Hackers Stole NSA Data on U.S. Cyber Defense



The report may well be true, but, for now, there's no way to independently confirm it. The report is based on unnamed people the publication says had knowledge of the matter, and it provides no evidence to support its claim. What's more, the lack of detail leaves open the possibility that, even if Kaspersky's AV did help Russia home in on the highly sensitive code and documents, the disclosure was the inadvertent result of a software bug, and no one from Kaspersky Lab cooperated with the attackers in any way. Also lost in the focus on Kaspersky Lab is the startling revelation that yet another NSA insider managed to sneak classified material outside of the NSA's network and put it on an unsecured computer. More of this analysis will follow.

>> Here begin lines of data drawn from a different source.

-- ==== Sys2Proof/Machine/Transport.lean ====
section
/-! DEFINITION. The responder: inbound packet checks, admission, rights, and the execution of a QP's requests in PSN order
(05 R111-R127, R129, R130, 06 R146, R151-R154, 18 R433). -/

namespace Sys2Proof.Machine

/-- Module QPNs start here (R112). -/
def qpnBase : Nat := 0x100

/-- SEND Only. -/
def opSend : Nat := 0x04
/-- RDMA WRITE First. -/
def opWriteFirst : Nat := 0x06
/-- RDMA WRITE Middle. -/
def opWriteMiddle : Nat := 0x07
/-- RDMA WRITE Last. -/
def opWriteLast : Nat := 0x08
/-- RDMA WRITE Only. -/
def opWriteOnly : Nat := 0x0A
/-- RDMA READ Request. -/
def opRead : Nat := 0x0C
/-- Acknowledge. -/
def opAck : Nat := 0x11
/-- ATOMIC Acknowledge. -/
def opAtomicAck : Nat := 0x12
/-- ATOMIC CompareSwap. -/
def opSwap : Nat := 0x13
/-- ATOMIC FetchAdd. -/
def opAdd : Nat := 0x14
/-- CNP. -/
def opCnp : Nat := 0x81

/-- A WRITE opcode. -/
def isWriteOp (op : Nat) : Bool := op == opWriteFirst || op == opWriteMiddle || op == opWriteLast || op == opWriteOnly

/-- An ATOMIC opcode. -/
def isAtomicOp (op : Nat) : Bool := op == opSwap || op == opAdd

/-- A packet in the middle or at the end of a WRITE message. -/
def isMore (op : Nat) : Bool := op == opWriteMiddle || op == opWriteLast

/-- A packet that answers the module's own requests, or a CNP. -/
def isAnswer (op : Nat) : Bool := (0x0D ≤ op && op ≤ opAtomicAck) || op == opCnp

/-- An IP address as a GID: IPv4 mapped into IPv6 (R117). -/
def gidOf (v6 : Bool) (ip : Nat) : Nat := if v6 then ip else 0xFFFF * 2 ^ 32 + ip % 2 ^ 32

/-- QP q in RTR or RTS. -/
def State.qpOpen (s : State) (q : Nat) : Bool := s.rd R.XPT.QP_STATE.STATE q == 2 || s.qpRts q

/-- The client that QP q is bound to. -/
def State.qpClient (s : State) (q : Nat) : Nat := s.rd R.XPT.QP_STATE.CLIENT q

/-- A transport event that counts packets sent (R306): none is sent while the link is down. -/
def State.countTx (s : State) (q n : Nat) (k : Nat := 1) : State := if s.qpLink q then s.count n k else s

/-- A CE mark on a request or response of QP q: a CNP, at most one per CNP_INTERVAL; within it the packet is counted (R130). -/
def State.noteCe (s : State) (q : Nat) : State :=
  let x := s.qp q
  let soon : Bool := match x.lastCnp with
    | some t => decide (s.tick - t < s.rd R.XPT.CC.CNP_INTERVAL * 1000)
    | none => false
  if soon then s.setQp q { x with marked := x.marked + 1 }
  else (((s.setQp q { x with lastCnp := some s.tick }).sendPacket q .cnp).countTx q 55).bump R.XPT.QP_RATE.CNP_TX q

/-- Checks 1 to 4 of R117: the QP that a packet reaches. While the port's link is down only a packet whose frame was fully buffered
before arrives (04 R90). -/
def State.inbound (s : State) (p : Packet) : State × Option Nat :=
  if ¬ s.on R.ETH.STATUS.LINK p.port ∧ (s.port p.port).rx.isEmpty then (s, none) else
  let s := (s.consumeFrame p.port).count 48
  let q := p.destQpn - qpnBase
  if ¬ p.icrcOk then (s.bump R.XPT.DROP.ICRC, none)
  else if p.version ≠ 0 ∨ p.destQpn < qpnBase ∨ qpnBase + 1024 ≤ p.destQpn then (s.bump R.XPT.DROP.BAD_QP, none)
  else if ¬ s.qpOpen q then (s.bump R.XPT.DROP.BAD_QP, none)
  else if s.rd R.XPT.QP_STATE.PORT q ≠ p.port.val ∨ gidOf p.ipv6 p.srcIp ≠ gidOf (s.on R.XPT.QP_DEST.IPV6 q) (s.qpDip q) ∨
      s.rd R.XPT.QP_DEST.PKEY q ≠ p.pkey then (s.bump R.XPT.DROP.PKEY_GID, none)
  else (if p.ce ∧ p.opcode ≠ opCnp then s.noteCe q else s, some q)

/-- Check 5: the opcode is one that the QP accepts (R111, R113). -/
def State.opOk (s : State) (q op : Nat) : Bool :=
  isWriteOp op || op == opRead || isAtomicOp op || (op == opSend && s.on R.XPT.QP_STATE.ROLE q)

/-- READ and ATOMIC requests outstanding at the responder of a QP (R111, R119). -/
def Qp.readsHeld (x : Qp) : Nat := x.held.countP HeldReq.isRead

/-- Check 7: a malformed request (R119); a packet that does not continue the message in progress counts as one. -/
def State.malformed (s : State) (q : Nat) (p : Packet) : Bool :=
  let x := s.qp q
  let op := p.opcode
  let n := p.payload.length
  let mtu := s.mtu q
  let left := match x.msg with | some m => m.left | none => 0
  decide (mtu < n) || ((op == opWriteFirst || op == opWriteMiddle) && n != mtu) || isMore op != x.msg.isSome ||
    ((op == opWriteFirst || op == opWriteOnly || op == opRead) && decide (2 ^ 31 < p.dmaLen)) ||
    (op == opWriteFirst && decide (p.dmaLen < n)) || (op == opWriteOnly && p.dmaLen != n) ||
    (op == opWriteMiddle && decide (left < n)) || (op == opWriteLast && left != n) ||
    (isAtomicOp op && (p.va % 8 != 0 || p.dmaLen != 8)) || (op == opSend && n != 8) ||
    ((op == opRead || isAtomicOp op) && decide (64 ≤ x.readsHeld))

/-- Buffers that the first packet of a message reserves (R126). -/
def State.firstBuffers (s : State) (q : Nat) (p : Packet) : Nat :=
  if isWriteOp p.opcode then ceilDiv p.payload.length 256
  else if p.opcode = opRead then ceilDiv (min p.dmaLen (s.mtu q)) 256
  else 1

/-- Check 8: admission to the Bobbin pool (R126); none while service ends (R121). -/
def State.admits (s : State) (n : Nat) : Bool := !s.ending && decide (n + s.rd R.XPT.CFG.RNR_RESERVE ≤ s.poolFree)

/-- The length that a message's rights are checked over. -/
def msgLength (p : Packet) : Nat := if isAtomicOp p.opcode then 8 else p.dmaLen

/-- The right that a message needs (R145). -/
def msgRight (op : Nat) : Nat := if isAtomicOp op then rightAtomic else if op = opRead then rightRead else rightWrite

/-- An access to the set-up window (R152). -/
def State.windowStatus (s : State) (client : Nat) (p : Packet) (len : Nat) : Nat :=
  let off := faOffset p.va
  if ¬ s.on R.BLT.CLIENT.STEWARD client ∨ isAtomicOp p.opcode then stDenied
  else if off % 8 ≠ 0 ∨ len % 8 ≠ 0 ∨ 4096 < len ∨ 2 ^ 20 < off + len then stBadAddress
  else 0

/-- An access to doorbell space (R151). -/
def bellStatus (client : Nat) (p : Packet) (len : Nat) : Nat :=
  let off := faOffset p.va
  if isWriteOp p.opcode ∧ len = 8 ∧ off / 4096 = client ∧ off % 64 = 0 ∧ off % 4096 < 256 then 0 else stDenied

/-- Where an admitted message goes. -/
inductive MsgTarget where
  | nothing
  | bolt (grant : Nat)
  | window
  | bell
  deriving DecidableEq, Repr

/-- Check 9 with R120, R151, R152 and R433: the status of a message and where it goes. -/
def State.target (s : State) (client : Nat) (p : Packet) : Nat × MsgTarget :=
  let len := msgLength p
  let key := faKey p.va
  let window := key == keySetup && (isWriteOp p.opcode || p.opcode == opRead)
  if s.limited ∧ (p.opcode = opSend ∨ ¬ window) then (stDenied, .nothing)
  else if p.opcode = opSend then (0, .bell)
  else if len = 0 then (0, .nothing)
  else if ¬ faInside p.va len then (stBadAddress, .nothing)
  else if key = keyDoorbell then (bellStatus client p len, .bell)
  else if key = keySetup then (s.windowStatus client p len, .window)
  else match s.directRights client p.va len p.rkey (msgRight p.opcode) with | (st, g) => (st, .bolt g)

/-- A fatal NAK waits in QP q's answers: requests after it are dropped (R116). -/
def State.doomed (s : State) (q : Nat) : Bool := (s.qp q).held.any (fun h => h.kind == .nak && h.arg0 != 0x60)

/-- The first of QP q's held requests is replaced. -/
def State.setHead (s : State) (q : Nat) (h : HeldReq) : State :=
  let x := s.qp q
  match x.held with
  | [] => s
  | _ :: rest => s.setQp q { x with held := h :: rest }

First, here’s a rundown of what the News reported.

The unnamed architect removed the material from the NSA and saved it on a home computer that ran a variant of Kaspersky AV. The material, according to the unnamed sources, included “details about how the NSA filters foreign computer networks, the computer code it uses for before-mentioned spying, and how it maintains networks inside the US.” Sometime in 2015, the material was stolen by Russia-sponsored hackers who “seem to have targeted the contractor after recognizing the files through the contractor’s use” of the Kaspersky AV. The breach was detected in the first three months of 2016.